theorem F.qmov (d s) : F.Statement (.qmov d s) := by
  have lt_d := d.isLt; have lt_s := s.isLt
  obtain ⟨N, hN⟩ : ∃ N, N = 2 + d.toNat * 2 ^ 8 + s.toNat * 2 ^ 12 := ⟨_, rfl⟩
  have hp : pack 2 [(d.toNat, 8), (s.toNat, 12)] = N := by rw [hN, pack_cons, pack_cons, pack_nil]
  refine ofQueue N (by rw [← hp]; rfl) (by omega) rfl fun _ => ?_
  have kF : bits N 0 8 = 2 := by unfold bits; omega
  have kC1 : bits N 16 48 = 0 := by unfold bits; omega
  simp only [decodeQueueRow, kF, kC1, and_self, false_and, Nat.reduceEqDiff, Nat.one_ne_zero, ↓reduceIte, fld_eq N 8 d (by omega), fld_eq N 12 s (by omega)]

theorem F.qadd (d s) : F.Statement (.qadd d s) := by
  have lt_d := d.isLt; have lt_s := s.isLt
  obtain ⟨N, hN⟩ : ∃ N, N = 3 + d.toNat * 2 ^ 8 + s.toNat * 2 ^ 12 := ⟨_, rfl⟩
  have hp : pack 3 [(d.toNat, 8), (s.toNat, 12)] = N := by rw [hN, pack_cons, pack_cons, pack_nil]
  refine ofQueue N (by rw [← hp]; rfl) (by omega) rfl fun _ => ?_
  have kF : bits N 0 8 = 3 := by unfold bits; omega
  have kC1 : bits N 16 48 = 0 := by unfold bits; omega
  simp only [decodeQueueRow, kF, kC1, and_self, false_and, Nat.reduceEqDiff, Nat.one_ne_zero, ↓reduceIte, fld_eq N 8 d (by omega), fld_eq N 12 s (by omega)]

theorem F.qaddi (d imm) : F.Statement (.qaddi d imm) := by
  have lt_d := d.isLt; have lt_imm := imm.isLt
  obtain ⟨N, hN⟩ : ∃ N, N = 4 + d.toNat * 2 ^ 8 + imm.toNat * 2 ^ 16 := ⟨_, rfl⟩
  have hp : pack 4 [(d.toNat, 8), (imm.toNat, 16)] = N := by rw [hN, pack_cons, pack_cons, pack_nil]
  refine ofQueue N (by rw [← hp]; rfl) (by omega) rfl fun _ => ?_
  have kF : bits N 0 8 = 4 := by unfold bits; omega
  have kC1 : bits N 12 4 = 0 := by unfold bits; omega
  simp only [decodeQueueRow, kF, kC1, and_self, false_and, Nat.reduceEqDiff, Nat.one_ne_zero, ↓reduceIte, fld_eq N 8 d (by omega), fld_eq N 16 imm (by omega)]

theorem F.qand (d s) : F.Statement (.qand d s) := by
  have lt_d := d.isLt; have lt_s := s.isLt
  obtain ⟨N, hN⟩ : ∃ N, N = 5 + d.toNat * 2 ^ 8 + s.toNat * 2 ^ 12 := ⟨_, rfl⟩
  have hp : pack 5 [(d.toNat, 8), (s.toNat, 12)] = N := by rw [hN, pack_cons, pack_cons, pack_nil]
  refine ofQueue N (by rw [← hp]; rfl) (by omega) rfl fun _ => ?_
  have kF : bits N 0 8 = 5 := by unfold bits; omega
  have kC1 : bits N 16 48 = 0 := by unfold bits; omega
  simp only [decodeQueueRow, kF, kC1, and_self, false_and, Nat.reduceEqDiff, Nat.one_ne_zero, ↓reduceIte, fld_eq N 8 d (by omega), fld_eq N 12 s (by omega)]

theorem F.qshl (d n) : F.Statement (.qshl d n) := by
  have lt_d := d.isLt; have lt_n := n.isLt
  obtain ⟨N, hN⟩ : ∃ N, N = 6 + d.toNat * 2 ^ 8 + n.toNat * 2 ^ 16 := ⟨_, rfl⟩
  have hp : pack 6 [(d.toNat, 8), (n.toNat, 16)] = N := by rw [hN, pack_cons, pack_cons, pack_nil]
  refine ofQueue N (by rw [← hp]; rfl) (by omega) rfl fun _ => ?_
  have kF : bits N 0 8 = 6 := by unfold bits; omega
  have kC1 : bits N 12 4 = 0 := by unfold bits; omega
  have kC2 : bits N 22 42 = 0 := by unfold bits; omega
  simp only [decodeQueueRow, kF, kC1, kC2, and_self, false_and, Nat.reduceEqDiff, Nat.one_ne_zero, ↓reduceIte, fld_eq N 8 d (by omega), fld_eq N 16 n (by omega)]

theorem F.qshr (d n) : F.Statement (.qshr d n) := by
  have lt_d := d.isLt; have lt_n := n.isLt
  obtain ⟨N, hN⟩ : ∃ N, N = 7 + d.toNat * 2 ^ 8 + n.toNat * 2 ^ 16 := ⟨_, rfl⟩
  have hp : pack 7 [(d.toNat, 8), (n.toNat, 16)] = N := by rw [hN, pack_cons, pack_cons, pack_nil]
  refine ofQueue N (by rw [← hp]; rfl) (by omega) rfl fun _ => ?_
  have kF : bits N 0 8 = 7 := by unfold bits; omega
  have kC1 : bits N 12 4 = 0 := by unfold bits; omega
  have kC2 : bits N 22 42 = 0 := by unfold bits; omega
  simp only [decodeQueueRow, kF, kC1, kC2, and_self, false_and, Nat.reduceEqDiff, Nat.one_ne_zero, ↓reduceIte, fld_eq N 8 d (by omega), fld_eq N 16 n (by omega)]

theorem F.qld (d s w off) : F.Statement (.qld d s w off) := by
  have lt_d := d.isLt; have lt_s := s.isLt; have lt_w := w.isLt; have lt_off := off.isLt
  obtain ⟨N, hN⟩ : ∃ N, N = 8 + d.toNat * 2 ^ 8 + s.toNat * 2 ^ 12 + w.toNat * 2 ^ 32 + off.toNat * 2 ^ 16 := ⟨_, rfl⟩
  have hp : pack 8 [(d.toNat, 8), (s.toNat, 12), (w.toNat, 32), (off.toNat, 16)] = N := by rw [hN, pack_cons, pack_cons, pack_cons, pack_cons, pack_nil]
  refine ofQueue N (by rw [← hp]; rfl) (by omega) rfl fun _ => ?_
  have kF : bits N 0 8 = 8 := by unfold bits; omega
  have kC1 : bits N 34 30 = 0 := by unfold bits; omega
  simp only [decodeQueueRow, kF, kC1, and_self, false_and, Nat.reduceEqDiff, Nat.one_ne_zero, ↓reduceIte, fld_eq N 8 d (by omega), fld_eq N 12 s (by omega), fld_eq N 32 w (by omega), fld_eq N 16 off (by omega)]

theorem F.qst (d s w off) : F.Statement (.qst d s w off) := by
  have lt_d := d.isLt; have lt_s := s.isLt; have lt_w := w.isLt; have lt_off := off.isLt
  obtain ⟨N, hN⟩ : ∃ N, N = 9 + d.toNat * 2 ^ 8 + s.toNat * 2 ^ 12 + w.toNat * 2 ^ 32 + off.toNat * 2 ^ 16 := ⟨_, rfl⟩
  have hp : pack 9 [(d.toNat, 8), (s.toNat, 12), (w.toNat, 32), (off.toNat, 16)] = N := by rw [hN, pack_cons, pack_cons, pack_cons, pack_cons, pack_nil]
  refine ofQueue N (by rw [← hp]; rfl) (by omega) rfl fun _ => ?_
  have kF : bits N 0 8 = 9 := by unfold bits; omega
  have kC1 : bits N 34 30 = 0 := by unfold bits; omega
  simp only [decodeQueueRow, kF, kC1, and_self, false_and, Nat.reduceEqDiff, Nat.one_ne_zero, ↓reduceIte, fld_eq N 8 d (by omega), fld_eq N 12 s (by omega), fld_eq N 32 w (by omega), fld_eq N 16 off (by omega)]

theorem F.qbeq (d s disp bound) : F.Statement (.qbeq d s disp bound) := by
  have lt_d := d.isLt; have lt_s := s.isLt; have lt_disp := disp.isLt; have lt_bound := bound.isLt
  obtain ⟨N, hN⟩ : ∃ N, N = 10 + d.toNat * 2 ^ 8 + s.toNat * 2 ^ 12 + disp.toNat * 2 ^ 16 + bound.toNat * 2 ^ 32 := ⟨_, rfl⟩
  have hp : pack 10 [(d.toNat, 8), (s.toNat, 12), (disp.toNat, 16), (bound.toNat, 32)] = N := by rw [hN, pack_cons, pack_cons, pack_cons, pack_cons, pack_nil]
  refine ofQueue N (by rw [← hp]; rfl) (by omega) rfl fun _ => ?_
  have kF : bits N 0 8 = 10 := by unfold bits; omega
  have kC1 : bits N 48 16 = 0 := by unfold bits; omega
  simp only [decodeQueueRow, kF, kC1, and_self, false_and, Nat.reduceEqDiff, Nat.one_ne_zero, ↓reduceIte, fld_eq N 8 d (by omega), fld_eq N 12 s (by omega), fld_eq N 16 disp (by omega), fld_eq N 32 bound (by omega)]

theorem F.qbne (d s disp bound) : F.Statement (.qbne d s disp bound) := by
  have lt_d := d.isLt; have lt_s := s.isLt; have lt_disp := disp.isLt; have lt_bound := bound.isLt
  obtain ⟨N, hN⟩ : ∃ N, N = 11 + d.toNat * 2 ^ 8 + s.toNat * 2 ^ 12 + disp.toNat * 2 ^ 16 + bound.toNat * 2 ^ 32 := ⟨_, rfl⟩
  have hp : pack 11 [(d.toNat, 8), (s.toNat, 12), (disp.toNat, 16), (bound.toNat, 32)] = N := by rw [hN, pack_cons, pack_cons, pack_cons, pack_cons, pack_nil]
  refine ofQueue N (by rw [← hp]; rfl) (by omega) rfl fun _ => ?_
  have kF : bits N 0 8 = 11 := by unfold bits; omega
  have kC1 : bits N 48 16 = 0 := by unfold bits; omega
  simp only [decodeQueueRow, kF, kC1, and_self, false_and, Nat.reduceEqDiff, Nat.one_ne_zero, ↓reduceIte, fld_eq N 8 d (by omega), fld_eq N 12 s (by omega), fld_eq N 16 disp (by omega), fld_eq N 32 bound (by omega)]

theorem F.qbltn (d s disp bound) : F.Statement (.qbltn d s disp bound) := by
  have lt_d := d.isLt; have lt_s := s.isLt; have lt_disp := disp.isLt; have lt_bound := bound.isLt
  obtain ⟨N, hN⟩ : ∃ N, N = 12 + d.toNat * 2 ^ 8 + s.toNat * 2 ^ 12 + disp.toNat * 2 ^ 16 + bound.toNat * 2 ^ 32 := ⟨_, rfl⟩
  have hp : pack 12 [(d.toNat, 8), (s.toNat, 12), (disp.toNat, 16), (bound.toNat, 32)] = N := by rw [hN, pack_cons, pack_cons, pack_cons, pack_cons, pack_nil]
  refine ofQueue N (by rw [← hp]; rfl) (by omega) rfl fun _ => ?_
  have kF : bits N 0 8 = 12 := by unfold bits; omega
  have kC1 : bits N 48 16 = 0 := by unfold bits; omega
  simp only [decodeQueueRow, kF, kC1, and_self, false_and, Nat.reduceEqDiff, Nat.one_ne_zero, ↓reduceIte, fld_eq N 8 d (by omega), fld_eq N 12 s (by omega), fld_eq N 16 disp (by omega), fld_eq N 32 bound (by omega)]

theorem F.qjmp (disp bound) : F.Statement (.qjmp disp bound) := by
  have lt_disp := disp.isLt; have lt_bound := bound.isLt
  obtain ⟨N, hN⟩ : ∃ N, N = 13 + disp.toNat * 2 ^ 16 + bound.toNat * 2 ^ 32 := ⟨_, rfl⟩
  have hp : pack 13 [(disp.toNat, 16), (bound.toNat, 32)] = N := by rw [hN, pack_cons, pack_cons, pack_nil]
  refine ofQueue N (by rw [← hp]; rfl) (by omega) rfl fun _ => ?_
  have kF : bits N 0 8 = 13 := by unfold bits; omega
  have kC1 : bits N 8 4 = 0 := by unfold bits; omega
  have kC2 : bits N 12 4 = 0 := by unfold bits; omega
  have kC3 : bits N 48 16 = 0 := by unfold bits; omega
  simp only [decodeQueueRow, kF, kC1, kC2, kC3, and_self, false_and, Nat.reduceEqDiff, Nat.one_ne_zero, ↓reduceIte, fld_eq N 16 disp (by omega), fld_eq N 32 bound (by omega)]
* * * * * * * * *
What you need to do:
Counting only lines that hold the string "theorem", how many are there in the listing above? Give that number by itself.

Finished exercise:
12